La propuesta, compendiada por ahora en un documento que no la explicita por completo, no se plantea como una respuesta al conflicto catalán ni se quiere considerar un proyecto cerrado ya que, como es natural, habrá de ser contrastada con otras sugerencias de los demás partidos al objeto de conseguir un amplio consenso. Los cinco objetivos declarados son éstos: incorporar a la Carta Magna mecanismos que garanticen el Estado de Bienestar; fortalecer y ampliar los derechos y libertades; mejorar la calidad democrática y las instituciones; formalizar un nuevo pacto territorial, y articular la vocación europea e iberoamericana de España.

De lo divulgado, se desprende que no se pretende desarticular la Constitución vigente sino reforzarla, con especial hincapié en el Título VIII. El nuevo pacto territorial consistiría por tanto en "reformar la estructura del Estado con los principios y técnicas del federalismo", un sistema "que defiende la unidad del Estado, respetando la diversidad, a partir de una distribución interna de poderes y responsabilidades que combina los intereses generales del Estado y, simultáneamente, las aspiraciones e intereses específicos, en nuestro caso, de las comunidades". Lógicamente, la propuesta da mucha importancia al reconocimiento de las singularidades de las distintas comunidades y regiones "y sus consecuencias concretas: lengua propia, cultura, foralidad, derechos históricos, insularidad, organización territorial o peculiaridades históricas de derecho civil". Y en un gesto a la vieja reclamación catalana de ordinalidad -que una región donante no pierda posiciones con respecto a las que se benefician de ella-, la propuesta invoca la debida "atención a la precisión del TC de que la contribución interterritorial no coloque en peor posición relativa a quien contribuye respecto de quien se beneficia".

La oportunidad de la reforma constitucional es difícilmente cuestionable. Aunque existe seguramente un consenso muy amplio sobre las virtudes de la Constitución de 1978, que debe ser preservada en sus líneas maestras, es inocultable que el régimen se ha desgastado -la corrupción ha sido el ácido que ha causado mayor corrosión-, por lo que parece necesario infundirle nueva vitalidad. Además, el modelo de organización territorial surgido en el 78 ha estallado por los aires en Cataluña, y ello obliga a revisar el actual statu quo para buscar una nueva convergencia que pueda proyectarse en el futuro.

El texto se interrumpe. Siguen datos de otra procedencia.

/-- `fp_eq`: NV only on a signalling NaN (R12, R170). -/
def ieeeEq (fmt : Fmt) (a b : BitVec fmt.width) : Bool × FpFlags :=
  if isNaN fmt a || isNaN fmt b then (false, flagIf (isSignalling fmt a || isSignalling fmt b) flagNV)
  else (decide (orderKey fmt a = orderKey fmt b), 0#5)

/-- An unpacked number in another format. -/
def cvtVal (dst : Fmt) (rm : RMode) : FpVal → FpResult dst
  | .nan => nanResult dst false
  | .inf n => (infinity dst n, 0#5)
  | .fin n m e => roundPack dst rm n m e false

/-- `fp_cvt`: a NaN gives the canonical NaN of the destination, NV if it was signalling (R202). -/
def ieeeCvt (dst src : Fmt) (rm : RMode) (a : BitVec src.width) : FpResult dst :=
  if isNaN src a then nanResult dst (isSignalling src a) else cvtVal dst rm (unpack src a)

/-- The recommended `Numerics` of R12. `fp_rcpa` and `fp_sqrta` have no recommendation: they stay free (R238). -/
def recommendedNumerics : Numerics :=
  { add := ieeeAdd, sub := ieeeSub, mul := ieeeMul, div := ieeeDiv, sqrt := ieeeSqrt, fma := ieeeFma,
    min := ieeeMin, max := ieeeMax, le := ieeeLe, lt := ieeeLt, eq := ieeeEq, cvt := ieeeCvt,
    rcpa := Config.numerics.rcpa, sqrta := Config.numerics.sqrta }

/-! ### Any other instantiation (R12, D7; log 6)

An implementation that does not compute the recommended record computes an unknown one, `Config.numerics`. What the
rules fix in every instantiation is forced on it: the operation is the named one (P1 of R12), a NaN operand gives a NaN
(P2), a comparison is R170's, a minimum or maximum is one of the operands or a NaN (R180). What they leave to the record
stays the unknown record's: which NaN, operands and results near the subnormal range, flag details, NaN and signed zero
operands of minimum and maximum, and the direction of an inexact result. -/

/-- A result made a NaN, if it is none and `c` holds: a NaN result stays as it is. -/
def forceNaN (fmt : Fmt) (c : Bool) (r : FpResult fmt) : FpResult fmt :=
  if c && !isNaN fmt r.1 then (r.1 ||| canonicalNaN fmt, r.2) else r

/-- A subnormal number: exponent field zero, fraction field not zero (R13). -/
def isSubnormal (fmt : Fmt) (a : BitVec fmt.width) : Bool :=
  a &&& expMask fmt == 0#fmt.width && a &&& fracMask fmt != 0#fmt.width

/-- Neither operand is a NaN (R12). -/
def bothNumbers (fmt : Fmt) (a b : BitVec fmt.width) : Bool := !isNaN fmt a && !isNaN fmt b

/-- The bits below the sign. -/
def magnitude (fmt : Fmt) (a : BitVec fmt.width) : Nat := a.toNat % 2 ^ (fmt.width - 1)
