-- ==== Sys2Proof/Machine/Fma.lean ====
section
/-! DEFINITION. Fused multiply-add (46_fma.md rules R250 to R261). -/

namespace Sys2Proof.Machine

/-- The multiply-add of every lane, one rounding each (R251). -/
def State.packedFma (s : State) (fmt : Fmt) (m : RMode) (negp negc : Bool) (a b c : Word) : Word × FpFlags :=
  packed3 fmt (fun x y z => (numericsOf s.params).fma fmt m x y z negp negc) a b c

/-- The scalar FMADD of lane 0, NaN-boxed (R252). -/
def State.scalarFma (s : State) (fmt : Fmt) (m : RMode) (negp negc : Bool) (a b c : Word) : Word × FpFlags :=
  let r := (numericsOf s.params).fma fmt m (fmtLane fmt 0 a) (fmtLane fmt 0 b) (fmtLane fmt 0 c) negp negc
  (nanbox r.1, r.2)

/-- The PMADD family: packed with HAS_PMADD (R251), the scalar FMADD family without (R252); no X form (R78). -/
def multiplyAdd (i : Instr) (fmt : Fmt) (negp negc : Bool) (rd rs1 rs2 rs3 : FReg) (rm : BitVec 3) (s : State) :
    Result :=
  withRounding i rm s fun m =>
    let r := if s.params.hasPmadd then s.packedFma fmt m negp negc (s.getF rs1) (s.getF rs2) (s.getF rs3)
      else s.scalarFma fmt m negp negc (s.getF rs1) (s.getF rs2) (s.getF rs3)
    s.finishFp rd r.1 r.2

/-- PMADD.S: `f[rs1] * f[rs2] + f[rs3]` (R254, R250) -/
def execPmaddS (rd rs1 rs2 rs3 : FReg) (rm : BitVec 3) (s : State) : Result :=
  multiplyAdd (.pmaddS rd rs1 rs2 rs3 rm) .S false false rd rs1 rs2 rs3 rm s

/-- PMADD.H: `f[rs1] * f[rs2] + f[rs3]` (R255, R250) -/
def execPmaddH (rd rs1 rs2 rs3 : FReg) (rm : BitVec 3) (s : State) : Result :=
  multiplyAdd (.pmaddH rd rs1 rs2 rs3 rm) .H false false rd rs1 rs2 rs3 rm s

/-- PMSUB.S: `f[rs1] * f[rs2] - f[rs3]` (R256, R250) -/
def execPmsubS (rd rs1 rs2 rs3 : FReg) (rm : BitVec 3) (s : State) : Result :=
  multiplyAdd (.pmsubS rd rs1 rs2 rs3 rm) .S false true rd rs1 rs2 rs3 rm s

/-- PMSUB.H: `f[rs1] * f[rs2] - f[rs3]` (R257, R250) -/
def execPmsubH (rd rs1 rs2 rs3 : FReg) (rm : BitVec 3) (s : State) : Result :=
  multiplyAdd (.pmsubH rd rs1 rs2 rs3 rm) .H false true rd rs1 rs2 rs3 rm s

/-- PNMSUB.S: `-(f[rs1] * f[rs2]) + f[rs3]` (R258, R250) -/
def execPnmsubS (rd rs1 rs2 rs3 : FReg) (rm : BitVec 3) (s : State) : Result :=
  multiplyAdd (.pnmsubS rd rs1 rs2 rs3 rm) .S true false rd rs1 rs2 rs3 rm s

/-- PNMSUB.H: `-(f[rs1] * f[rs2]) + f[rs3]` (R259, R250) -/
def execPnmsubH (rd rs1 rs2 rs3 : FReg) (rm : BitVec 3) (s : State) : Result :=
  multiplyAdd (.pnmsubH rd rs1 rs2 rs3 rm) .H true false rd rs1 rs2 rs3 rm s

/-- PNMADD.S: `-(f[rs1] * f[rs2]) - f[rs3]` (R260, R250) -/
def execPnmaddS (rd rs1 rs2 rs3 : FReg) (rm : BitVec 3) (s : State) : Result :=
  multiplyAdd (.pnmaddS rd rs1 rs2 rs3 rm) .S true true rd rs1 rs2 rs3 rm s

/-- PNMADD.H: `-(f[rs1] * f[rs2]) - f[rs3]` (R261, R250) -/
def execPnmaddH (rd rs1 rs2 rs3 : FReg) (rm : BitVec 3) (s : State) : Result :=
  multiplyAdd (.pnmaddH rd rs1 rs2 rs3 rm) .H true true rd rs1 rs2 rs3 rm s

end Sys2Proof.Machine
end

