-- ==== Sys2Proof/Machine/Step.lean ====
section
/-! DEFINITION. One step of the hart (20_memory.md rule R56, 70_reset_and_hazards.md rule R335). -/

namespace Sys2Proof.Machine

/-- What a decoded word does: an instruction executes, a reserved word raises `IllegalInstruction`, and a word outside
the spec is refused (R70). -/
def execDecoded (d : Decoded) (w : InsnWord) (s : State) : Result :=
  match d with
  | .instr i => exec i s
  | .reserved _ => raiseOut (.illegalInstruction w) s
  | .notOfThisSpec => .refused (.notOfThisSpec w)
  | .truncated => .refused (.notOfThisSpec w)

/-- A step of a running machine: fetch, decode, execute (R56). -/
def stepRunning (s : State) : Result :=
  match s.fetch with
  | .misaligned => raiseOut (.instructionAddressMisaligned s.pc) s
  | .accessFault => raiseOut (.instructionAccessFault s.pc) s
  | .storedByte => .refused (.fetchOfStoredByte s.pc)
  | .word w => execDecoded (decode w) w s

/-- One step. A machine in `Trapped` takes none (R300), nor does one whose `pc` is HALT_PC (R335). -/
def step (s : State) : Host.Outcome State Fault Refusal :=
  match s.trap with
  | some t => .fault (.trapped t)
  | none => if s.params.haltPc = some s.pc then .fault .halted else stepRunning s

/-- The state with an instruction of bits `w` loaded where the next step fetches, so that it is the next one run: its
four bytes at `pc`, not stored to by the run, the machine neither trapped nor halted here (log 4). -/
def State.withFetchWord (s : State) (nbits w : Nat) : State :=
  let t := s.loadWord s.pc (BitVec.ofNat 32 (w % 2 ^ nbits))
  { t with
    trap := none
    params := { t.params with haltPc := if t.params.haltPc = some t.pc then none else t.params.haltPc } }

end Sys2Proof.Machine
end

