/-- The recommended arithmetic on NaN operands: the canonical quiet NaN, and NV exactly when an operand is a signalling
NaN (add, subtract, multiply, divide, square root, conversions); in a multiply-add also for infinity times zero beside a
NaN addend. -/
def Obligations.RecommendedNaNResults : Prop :=
  ∀ (fmt dst : Fmt) (m : RMode) (a b : BitVec fmt.width), isNaN fmt a = true →
    let nv := if isSignalling fmt a || isSignalling fmt b then 0b10000#5 else 0#5
    recommendedNumerics.add fmt m a b = (canonicalNaN fmt, nv) ∧
    recommendedNumerics.add fmt m b a = (canonicalNaN fmt, nv) ∧
    recommendedNumerics.sub fmt m a b = (canonicalNaN fmt, nv) ∧
    recommendedNumerics.sub fmt m b a = (canonicalNaN fmt, nv) ∧
    recommendedNumerics.mul fmt m a b = (canonicalNaN fmt, nv) ∧
    recommendedNumerics.mul fmt m b a = (canonicalNaN fmt, nv) ∧
    recommendedNumerics.div fmt m a b = (canonicalNaN fmt, nv) ∧
    recommendedNumerics.div fmt m b a = (canonicalNaN fmt, nv) ∧
    recommendedNumerics.sqrt fmt m a = (canonicalNaN fmt, if isSignalling fmt a then 0b10000#5 else 0#5) ∧
    recommendedNumerics.cvt dst fmt m a = (canonicalNaN dst, if isSignalling fmt a then 0b10000#5 else 0#5) ∧
    ∀ (c : BitVec fmt.width) (negp negc : Bool),
      let nv3 := if isSignalling fmt a || isSignalling fmt b || isSignalling fmt c then 0b10000#5 else 0#5
      let isInf := fun v : BitVec fmt.width => v = infinity fmt true ∨ v = infinity fmt false
      let isZero := fun v : BitVec fmt.width => v = zeroOf fmt true ∨ v = zeroOf fmt false
      recommendedNumerics.fma fmt m a b c negp negc = (canonicalNaN fmt, nv3) ∧
      recommendedNumerics.fma fmt m b a c negp negc = (canonicalNaN fmt, nv3) ∧
      ((isInf b ∧ isZero c) ∨ (isZero b ∧ isInf c) →
        recommendedNumerics.fma fmt m b c a negp negc = (canonicalNaN fmt, 0b10000#5)) ∧
      (¬((isInf b ∧ isZero c) ∨ (isZero b ∧ isInf c)) →
        recommendedNumerics.fma fmt m b c a negp negc = (canonicalNaN fmt, nv3))

/-- The comparisons: on the numbers a total order in which -0 equals +0. R12 recommends them; that those of any other
instantiation are the same, in their order (of subnormals too) and their flags, is the model's reading of R170 (log 6). Exactly one of less, equal, greater holds, equality is symmetric, less-or-equal is less
or equal, both orders are transitive, positive numbers are ordered as their bit patterns and negative ones against them.
A NaN compares false to everything: FLE and FLT then set NV, FEQ only for a signalling NaN. -/
def Obligations.RecommendedComparisons : Prop :=
  ∀ (p : Params) (fmt : Fmt) (a b : BitVec fmt.width),
    let N := numericsOf p
    (N.le fmt a b = recommendedNumerics.le fmt a b ∧ N.lt fmt a b = recommendedNumerics.lt fmt a b ∧
      N.eq fmt a b = recommendedNumerics.eq fmt a b) ∧
    (isNaN fmt a = false → isNaN fmt b = false →
      ((N.lt fmt a b).1 || (N.eq fmt a b).1 || (N.lt fmt b a).1) = true ∧
      ((N.lt fmt a b).1 && (N.lt fmt b a).1) = false ∧ ((N.lt fmt a b).1 && (N.eq fmt a b).1) = false ∧
      ((N.eq fmt a b).1 && (N.lt fmt b a).1) = false ∧ (N.eq fmt a b).1 = (N.eq fmt b a).1 ∧
      (N.le fmt a b).1 = ((N.lt fmt a b).1 || (N.eq fmt a b).1) ∧
      (∀ c, isNaN fmt c = false →
        ((N.lt fmt a b).1 = true → (N.lt fmt b c).1 = true → (N.lt fmt a c).1 = true) ∧
        ((N.le fmt a b).1 = true → (N.le fmt b c).1 = true → (N.le fmt a c).1 = true)) ∧
      (a.msb = false → b.msb = false → (N.lt fmt a b).1 = decide (a.toNat < b.toNat)) ∧
      (a.msb = true → b.msb = true → (N.lt fmt a b).1 = decide (b.toNat < a.toNat)) ∧
      (N.eq fmt (zeroOf fmt true) (zeroOf fmt false)).1 = true ∧
      (N.lt fmt a b).2 = 0#5 ∧ (N.le fmt a b).2 = 0#5 ∧ (N.eq fmt a b).2 = 0#5) ∧
    (isNaN fmt a = true ∨ isNaN fmt b = true →
      N.lt fmt a b = (false, 0b10000#5) ∧ N.le fmt a b = (false, 0b10000#5) ∧ (N.eq fmt a b).1 = false ∧
      (N.eq fmt a b).2 = if isSignalling fmt a || isSignalling fmt b then 0b10000#5 else 0#5)

/-! ### Sign injection, compares, minimum and maximum -/

/-- Sign injection, lane by lane: the value bits of `f[rs1]` under a sign bit that is that of `f[rs2]`, its inverse, or
the XOR of both; no flags. -/
def Obligations.SignInjection : Prop :=
  ∀ (s : State) (rd rs1 rs2 : FReg),
    let bits := fun (w : Nat) (n : Nat) (sign : Bool → Bool → Bool) (v : Word) =>
      ∀ k, k < n → ∀ b, b < w → (lane w k v).getLsbD b =
        if b = w - 1 then sign ((lane w k (s.getF rs1)).getLsbD b) ((lane w k (s.getF rs2)).getLsbD b)
        else (lane w k (s.getF rs1)).getLsbD b
    WritesF (.psgnjS rd rs1 rs2) s rd (bits 32 2 fun _ q => q) 0#5 ∧
    WritesF (.psgnjnS rd rs1 rs2) s rd (bits 32 2 fun _ q => !q) 0#5 ∧
    WritesF (.psgnjxS rd rs1 rs2) s rd (bits 32 2 fun p q => p ^^ q) 0#5 ∧
    WritesF (.fsgnjD rd rs1 rs2) s rd (bits 64 1 fun _ q => q) 0#5 ∧
    WritesF (.fsgnjnD rd rs1 rs2) s rd (bits 64 1 fun _ q => !q) 0#5 ∧
    WritesF (.fsgnjxD rd rs1 rs2) s rd (bits 64 1 fun p q => p ^^ q) 0#5 ∧
    WritesF (.psgnjH rd rs1 rs2) s rd (bits 16 4 fun _ q => q) 0#5 ∧
    WritesF (.psgnjnH rd rs1 rs2) s rd (bits 16 4 fun _ q => !q) 0#5 ∧
    WritesF (.psgnjxH rd rs1 rs2) s rd (bits 16 4 fun p q => p ^^ q) 0#5

/-- FLE, FLT and FEQ compare the low elements, write 0 or 1 to an integer register (nothing to `x[0]`) and accrue
flags even then. -/
def Obligations.Compares : Prop :=
  ∀ (s : State) (rd : XReg) (rs1 rs2 : FReg),
    let N := numericsOf s.params
    let a := s.getF rs1
    let b := s.getF rs2
    let low := fun (i : Instr) (r : Bool × FpFlags) => WritesX i s rd (if r.1 then 1#64 else 0#64) r.2
    low (.fleS rd rs1 rs2) (N.le .S (lane 32 0 a) (lane 32 0 b)) ∧
    low (.fltS rd rs1 rs2) (N.lt .S (lane 32 0 a) (lane 32 0 b)) ∧
    low (.feqS rd rs1 rs2) (N.eq .S (lane 32 0 a) (lane 32 0 b)) ∧
    low (.fleD rd rs1 rs2) (N.le .D a b) ∧ low (.fltD rd rs1 rs2) (N.lt .D a b) ∧
    low (.feqD rd rs1 rs2) (N.eq .D a b) ∧
    low (.fleH rd rs1 rs2) (N.le .H (lane 16 0 a) (lane 16 0 b)) ∧
    low (.fltH rd rs1 rs2) (N.lt .H (lane 16 0 a) (lane 16 0 b)) ∧
    low (.feqH rd rs1 rs2) (N.eq .H (lane 16 0 a) (lane 16 0 b))

/-- PMIN and PMAX select in every lane; the flags of all lanes accrue. -/
def Obligations.MinMax : Prop :=
  ∀ (s : State) (rd rs1 rs2 : FReg),
    let N := numericsOf s.params
    LaneOp2 (.pminS rd rs1 rs2) .S 2 (N.min .S) rd rs1 rs2 s ∧
    LaneOp2 (.pmaxS rd rs1 rs2) .S 2 (N.max .S) rd rs1 rs2 s ∧
    LaneOp2 (.pminH rd rs1 rs2) .H 4 (N.min .H) rd rs1 rs2 s ∧
    LaneOp2 (.pmaxH rd rs1 rs2) .H 4 (N.max .H) rd rs1 rs2 s

/-- Minimum and maximum. The recommended ones: one of the two operands or the canonical NaN; of two numbers the minimum
is less than or equal to both and the maximum is not less than either, and -0 is less than +0; with one NaN, the other
operand. Those of any
instantiation: one of the operands or a NaN, of two numbers in order the lesser and the greater, and NV exactly for a
signalling NaN; these clauses on any instantiation are the model's reading of R180 and R181 (log 6). -/
def Obligations.RecommendedMinMax : Prop :=
  ∀ (fmt : Fmt) (a b : BitVec fmt.width),
    let N := recommendedNumerics
    let mn := (N.min fmt a b).1
    let mx := (N.max fmt a b).1
    (isNaN fmt a = false → isNaN fmt b = false → (mn = a ∨ mn = b) ∧ (mx = a ∨ mx = b) ∧
      (N.le fmt mn a).1 = true ∧ (N.le fmt mn b).1 = true ∧ (N.le fmt a mx).1 = true ∧ (N.le fmt b mx).1 = true) ∧
    (isNaN fmt a = true → isNaN fmt b = false → mn = b ∧ mx = b) ∧
    (isNaN fmt a = false → isNaN fmt b = true → mn = a ∧ mx = a) ∧
    (isNaN fmt a = true → isNaN fmt b = true → mn = canonicalNaN fmt ∧ mx = canonicalNaN fmt) ∧
    (a = zeroOf fmt true → b = zeroOf fmt false →
      mn = a ∧ mx = b ∧ (N.min fmt b a).1 = a ∧ (N.max fmt b a).1 = b) ∧
    ∀ p : Params,
      let M := numericsOf p
      let nv := if isSignalling fmt a || isSignalling fmt b then 0b10000#5 else 0#5
      ((M.min fmt a b).1 = a ∨ (M.min fmt a b).1 = b ∨ isNaN fmt (M.min fmt a b).1 = true) ∧
      ((M.max fmt a b).1 = a ∨ (M.max fmt a b).1 = b ∨ isNaN fmt (M.max fmt a b).1 = true) ∧
      ((M.lt fmt a b).1 = true →
        (M.min fmt a b).1 = a ∧ (M.min fmt b a).1 = a ∧ (M.max fmt a b).1 = b ∧ (M.max fmt b a).1 = b) ∧
      (M.min fmt a b).2 = nv ∧ (M.max fmt a b).2 = nv

/-! ### Packs, conversions, square roots, helpers -/

/-- The eight packs: the selection from `f[rs1]` above the selection from `f[rs2]`; the .H forms leave zeros in
63:32. -/
def Obligations.Packs : Prop :=
  ∀ (s : State) (rd rs1 rs2 : FReg), s.params.hasFpk = true →
    let a := s.getF rs1
    let b := s.getF rs2
    let puts := fun (i : Instr) (w : Nat) (p q : BitVec w) =>
      WritesF i s rd (fun v => lane w 1 v = p ∧ lane w 0 v = q ∧ ∀ k, 2 * w ≤ k → v.getLsbD k = false) 0#5
    puts (.fpkbbH rd rs1 rs2) 16 (lane 16 0 a) (lane 16 0 b) ∧
    puts (.fpkbtH rd rs1 rs2) 16 (lane 16 0 a) (lane 16 1 b) ∧
    puts (.fpktbH rd rs1 rs2) 16 (lane 16 1 a) (lane 16 0 b) ∧
    puts (.fpkttH rd rs1 rs2) 16 (lane 16 1 a) (lane 16 1 b) ∧
    puts (.fpkbbS rd rs1 rs2) 32 (lane 32 0 a) (lane 32 0 b) ∧
    puts (.fpkbtS rd rs1 rs2) 32 (lane 32 0 a) (lane 32 1 b) ∧
    puts (.fpktbS rd rs1 rs2) 32 (lane 32 1 a) (lane 32 0 b) ∧
    puts (.fpkttS rd rs1 rs2) 32 (lane 32 1 a) (lane 32 1 b)

/-- FCVT converts the low element: to Binary64 in all 64 bits, from Binary64 to a NaN-boxed element. -/
def Obligations.ScalarConversions : Prop :=
  ∀ (s : State) (rd rs1 : FReg) (rm : BitVec 3) (m : RMode), s.rmMeaning rm = .narrow m →
    let N := numericsOf s.params
    let a := s.getF rs1
    let toD := fun (i : Instr) (r : FpResult .D) => WritesF i s rd (fun v => v = r.1) r.2
    toD (.fcvtDS rd rs1 rm) (N.cvt .D .S m (lane 32 0 a)) ∧ toD (.fcvtDH rd rs1 rm) (N.cvt .D .H m (lane 16 0 a)) ∧
    toD (.fcvtDBf16 rd rs1 rm) (N.cvt .D .B m (lane 16 0 a)) ∧
    BoxesScalar (.fcvtSD rd rs1 rm) .S (N.cvt .S .D m a) rd s ∧
    BoxesScalar (.fcvtHD rd rs1 rm) .H (N.cvt .H .D m a) rd s ∧
    BoxesScalar (.fcvtBf16D rd rs1 rm) .B (N.cvt .B .D m a) rd s

/-- PCVT and PCVTHI convert two lanes: 16-bit lanes 0 and 1, or 2 and 3, to the two Binary32 lanes; and the two Binary32
lanes to 16-bit lanes 0 and 1, with CVT_NARROW_HIGH above them. -/
def Obligations.LaneConversions : Prop :=
  ∀ (s : State) (rd rs1 : FReg) (rm : BitVec 3) (m : RMode), s.rmMeaning rm = .narrow m →
    let N := numericsOf s.params
    let a := s.getF rs1
    let widens := fun (i : Instr) (r0 r1 : FpResult .S) =>
      WritesF i s rd (fun v => lane 32 0 v = r0.1 ∧ lane 32 1 v = r1.1) (r0.2 ||| r1.2)
    let narrows := fun (i : Instr) (r0 r1 : BitVec 16 × FpFlags) =>
      WritesF i s rd (fun v => lane 16 0 v = r0.1 ∧ lane 16 1 v = r1.1 ∧ lane 32 1 v = s.params.cvtNarrowHigh)
        (r0.2 ||| r1.2)
    widens (.pcvtSH rd rs1 rm) (N.cvt .S .H m (lane 16 0 a)) (N.cvt .S .H m (lane 16 1 a)) ∧
    widens (.pcvtSBf16 rd rs1 rm) (N.cvt .S .B m (lane 16 0 a)) (N.cvt .S .B m (lane 16 1 a)) ∧
    widens (.pcvthiSH rd rs1 rm) (N.cvt .S .H m (lane 16 2 a)) (N.cvt .S .H m (lane 16 3 a)) ∧
    widens (.pcvthiSBf16 rd rs1 rm) (N.cvt .S .B m (lane 16 2 a)) (N.cvt .S .B m (lane 16 3 a)) ∧
    narrows (.pcvtHS rd rs1 rm) (N.cvt .H .S m (lane 32 0 a)) (N.cvt .H .S m (lane 32 1 a)) ∧
    narrows (.pcvtBf16S rd rs1 rm) (N.cvt .B .S m (lane 32 0 a)) (N.cvt .B .S m (lane 32 1 a))

/-- PCVTX converts four lanes: 16-bit lanes of one register to the Binary32 lanes of a pair, and back. -/
def Obligations.PairConversions : Prop :=
  ∀ (s : State) (rd rs1 : FReg) (x : XRm), s.params.hasX128 = true →
    let N := numericsOf s.params
    let m := XRm.rounding x
    let a := s.getF rs1
    let b := s.getF (highReg rs1)
    let widens := fun (i : Instr) (r : Nat → FpResult .S) =>
      WritesPair i s rd (fun v => lane 32 0 v = (r 0).1 ∧ lane 32 1 v = (r 1).1)
        (fun v => lane 32 0 v = (r 2).1 ∧ lane 32 1 v = (r 3).1) (orFlags 4 fun k => (r k).2)
    let narrows := fun (i : Instr) (r0 r1 r2 r3 : BitVec 16 × FpFlags) =>
      WritesF i s rd
        (fun v => lane 16 0 v = r0.1 ∧ lane 16 1 v = r1.1 ∧ lane 16 2 v = r2.1 ∧ lane 16 3 v = r3.1)
        (r0.2 ||| r1.2 ||| r2.2 ||| r3.2)
    (rd.getLsbD 0 = false →
      widens (.pcvtxSH rd rs1 x) (fun k => N.cvt .S .H m (lane 16 k a)) ∧
      widens (.pcvtxSBf16 rd rs1 x) fun k => N.cvt .S .B m (lane 16 k a)) ∧
    (rs1.getLsbD 0 = false →
      narrows (.pcvtxHS rd rs1 x) (N.cvt .H .S m (lane 32 0 a)) (N.cvt .H .S m (lane 32 1 a))
        (N.cvt .H .S m (lane 32 0 b)) (N.cvt .H .S m (lane 32 1 b)) ∧
      narrows (.pcvtxBf16S rd rs1 x) (N.cvt .B .S m (lane 32 0 a)) (N.cvt .B .S m (lane 32 1 a))
        (N.cvt .B .S m (lane 32 0 b)) (N.cvt .B .S m (lane 32 1 b)))

/-- PCVT.S.H to the even register and PCVTHI.S.H to the odd one leave what PCVTX.S.H leaves in the pair, and the same
flags, for every input and whatever the rounding mode of each (R202; for a NaN by the reading of log 6), when the pair
does not contain the source; the BF16 forms likewise. Two PCVT.H.S and an FPKBB.S with the high half first leave in the destination what
PCVTX.H.S leaves in the same mode. -/
def Obligations.ConversionSequences : Prop :=
  ∀ (s t : State) (rd rs1 : FReg) (x : XRm) (rm rm' : BitVec 3) (m m' : RMode), s.rmMeaning rm = .narrow m →
    s.rmMeaning rm' = .narrow m' → s.trap = none → t.trap = none →
    (rs1 ≠ rd → rs1 ≠ highReg rd → exec (.pcvtxSH rd rs1 x) s = .next t →
      ∃ u v, exec (.pcvtSH rd rs1 rm) s = .next u ∧ exec (.pcvthiSH (highReg rd) rs1 rm') u = .next v ∧
        v.f = t.f ∧ v.fflags = t.fflags) ∧
    (rs1 ≠ rd → rs1 ≠ highReg rd → exec (.pcvtxSBf16 rd rs1 x) s = .next t →
      ∃ u v, exec (.pcvtSBf16 rd rs1 rm) s = .next u ∧ exec (.pcvthiSBf16 (highReg rd) rs1 rm') u = .next v ∧
        v.f = t.f ∧ v.fflags = t.fflags) ∧
    (m = XRm.rounding x → highReg rs1 ≠ rd → s.params.hasFpk = true → exec (.pcvtxHS rd rs1 x) s = .next t →
      ∃ u v w, exec (.pcvtHS rd rs1 rm) s = .next u ∧ exec (.pcvtHS (highReg rd) (highReg rs1) rm) u = .next v ∧
        exec (.fpkbbS rd (highReg rd) rd) v = .next w ∧ w.getF rd = t.getF rd ∧ w.fflags = t.fflags)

Sobre este último asunto, sería ingenuo pretender que los independentistas abdicaran de sus convicciones y se adhirieran a una reforma constitucional que, como es natural, mantiene la tesis de que "el Estado está fundado ineludiblemente en la unidad del sujeto constituyente, el pueblo español en el que reside la soberanía". Sin embargo, es claro que el grueso de la sociedad catalana, parte de la cual está irritada con los últimos avatares del sistema territorial y del de financiación, apreciaría en lo que vale el gesto de ofrecer nuevos cauces de entendimiento, contando como es lógico con el conjunto de las comunidades autónomas. En este sentido, la reforma es una buena idea, que para materializarse requiere, sin duda, la complicidad activa del PP y de la mayoría de las demás organizaciones.